FIG. 5 is a block diagram showing a schematic configuration of the beverage production system.
As shown in FIG. 5, the beverage production system 200 includes a press machine 201, a pre-filter 202, a concentrator 203, a hot water regulator 204, a heat exchanger 205, a heat source 206, a sterilizer 207, and a fermentation A tank 208, a filter 209, a storage tank 210, a filter 211, and a filling machine 212 are provided.

  In the beverage production system 200, fruits such as grapes and apples are squeezed by a squeezing machine 201, and juice that is a raw material for concentrated fruit juice and fermented beverages is squeezed. The fruit juice is then removed from the skin, flesh, and other foreign matters by the pre-filter 202, and then fed into the concentrator 203. The pre-filter 202 can be combined with a filter that removes particles of 2 microns (μm) or less that may pass through the membrane of the concentrator or cause clogging.

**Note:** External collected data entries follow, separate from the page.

/-- The neighbourhood of BX, MRS and MSR (D11). -/
theorem undefinedKind_decodeDpSpace (w : Word) :
    undefinedKind (decodeDpSpace w) =
      if (field w 23 2 = 0b10#2 ∧ bit w 20 = false) ∧ field w 4 24 ≠ 0x12FFF1#24 ∧
        ¬ (field w 16 6 = 0b001111#6 ∧ field w 0 12 = 0#12) ∧
        ¬ (field w 20 2 = 0b10#2 ∧ field w 12 4 = 0b1111#4 ∧ field w 4 8 = 0#8) then some .decode
      else none := by
  obtain ⟨-, hreg, hrsr⟩ := undefinedKind_decodeDp w
  simp only [decodeDpSpace, apply_ite undefinedKind, hreg, hrsr, ite_self]
  simp only [undefinedKind, undefinedForm, Option.map_none, Option.map_some, ite_self, Bool.and_eq_true, decide_eq_true_eq,
    Bool.not_eq_true', and_assoc]
  grind

/-- The neighbourhood of the immediate MSR (D11). -/
theorem undefinedKind_decodeImmSpace (w : Word) :
    undefinedKind (decodeImmSpace w) =
      if (field w 23 2 = 0b10#2 ∧ bit w 20 = false) ∧ ¬ (bit w 21 = true ∧ field w 12 4 = 0b1111#4) then some .decode
      else none := by
  obtain ⟨himm, -, -⟩ := undefinedKind_decodeDp w
  simp only [decodeImmSpace, apply_ite undefinedKind, himm]
  simp only [undefinedKind, undefinedForm, Option.map_none, Option.map_some, Bool.and_eq_true, decide_eq_true_eq,
    Bool.not_eq_true']
  grind

/-- The whole ARM tree (R104), by bits 27 to 25. -/
theorem undefinedKind_decodeArm (w : Word) :
    undefinedKind (decodeArm w) =
      if field w 25 3 = 0b110#3 ∨ bit w 24 = false ∧ field w 25 3 = 0b111#3 then some .trap
      else if field w 25 3 = 0b000#3 then
        if bit w 7 = true ∧ bit w 4 = true then
          if field w 5 2 = 0b00#2 then undefinedKind (decodeMultiplySwap w) else undefinedKind (decodeHalf w)
        else undefinedKind (decodeDpSpace w)
      else if field w 25 3 = 0b001#3 then undefinedKind (decodeImmSpace w)
      else if field w 25 3 = 0b011#3 ∧ bit w 4 = true then some .decode
      else none := by
  obtain ⟨himm, hreg⟩ := undefinedKind_decodeSingle w
  obtain h | h | h | h | h | h | h | h := cases_three (field w 25 3)
  all_goals simp only [decodeArm, h, apply_ite undefinedKind, himm, hreg]
  all_goals cases bit w 24 <;> simp [undefinedKind, undefinedForm]

/-! ### Masks as fields -/

theorem field_eq_iff_bits (w : Word) (lo len : Nat) (v : BitVec len) :
    field w lo len = v ↔ ∀ i < len, w.getLsbD (lo + i) = v.getLsbD i := by
  have hbit {i : Nat} (hi : i < len) : (field w lo len).getLsbD i = w.getLsbD (lo + i) := by
    rw [field, BitVec.getLsbD_extractLsb', decide_eq_true hi, Bool.true_and]
  refine ⟨fun h i hi => ?_, fun h => BitVec.eq_of_getLsbD_eq fun i hi => ?_⟩
  · rw [← hbit hi, h]
  · rw [hbit hi, h i hi]

theorem and_eq_iff_bits (w mask pattern : Word) :
    w &&& mask = pattern ↔ ∀ i < 32, (w.getLsbD i && mask.getLsbD i) = pattern.getLsbD i := by
  simp only [← BitVec.getLsbD_and]
  exact ⟨fun h _ _ => by rw [h], BitVec.eq_of_getLsbD_eq⟩

/-- Bit 6 of a word, the sign bit of the halfword transfers, in the field that the tree tests. -/
theorem bit_six_eq (w : Word) : bit w 6 = (field w 5 2).getLsbD 1 := by
  simp [bit, field]

/-- The leaves L1 to L5, in the multiply, swap and halfword space (R117). -/
theorem mulSpace_masks (w : Word) :
    (w &&& 0x0FC000F0#32 = 0x00400090#32 ↔ bit w 4 = true ∧ field w 5 2 = 0b00#2 ∧ bit w 7 = true ∧
      bit w 22 = true ∧ field w 23 2 = 0b00#2 ∧ field w 25 3 = 0b000#3) ∧
    (w &&& 0x0F8000F0#32 = 0x01800090#32 ↔ bit w 4 = true ∧ field w 5 2 = 0b00#2 ∧ bit w 7 = true ∧
      field w 23 2 = 0b11#2 ∧ field w 25 3 = 0b000#3) ∧
    (w &&& 0x0F8000F0#32 = 0x01000090#32 ↔ bit w 4 = true ∧ field w 5 2 = 0b00#2 ∧ bit w 7 = true ∧
      field w 23 2 = 0b10#2 ∧ field w 25 3 = 0b000#3) ∧
    (w &&& 0x0F200090#32 = 0x00200090#32 ↔ bit w 4 = true ∧ bit w 7 = true ∧ bit w 21 = true ∧
      bit w 24 = false ∧ field w 25 3 = 0b000#3) ∧
    (w &&& 0x0E1000D0#32 = 0x000000D0#32 ↔ bit w 4 = true ∧ bit w 6 = true ∧ bit w 7 = true ∧
      bit w 20 = false ∧ field w 25 3 = 0b000#3) := by
  simp only [and_eq_iff_bits, field_eq_iff_bits, Nat.forall_lt_succ_right, bit]
  simp [and_assoc]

  The concentrator 203 is provided to remove moisture and increase the concentration of fruit juice. As the concentrating device 203, the concentrating device according to the above-described embodiment or the concentrating device according to the modification is applied. The concentrator 203 heats the fruit juice to a predetermined temperature of less than 90 ° C. using warm water in order to evaporate the water in the fruit juice and perform film distillation. The hot water is heated in the heat exchanger 205 using the thermal energy supplied from the heat source 206, and is supplied from the hot water regulator 204 to the heater (20) of the concentrating device 203.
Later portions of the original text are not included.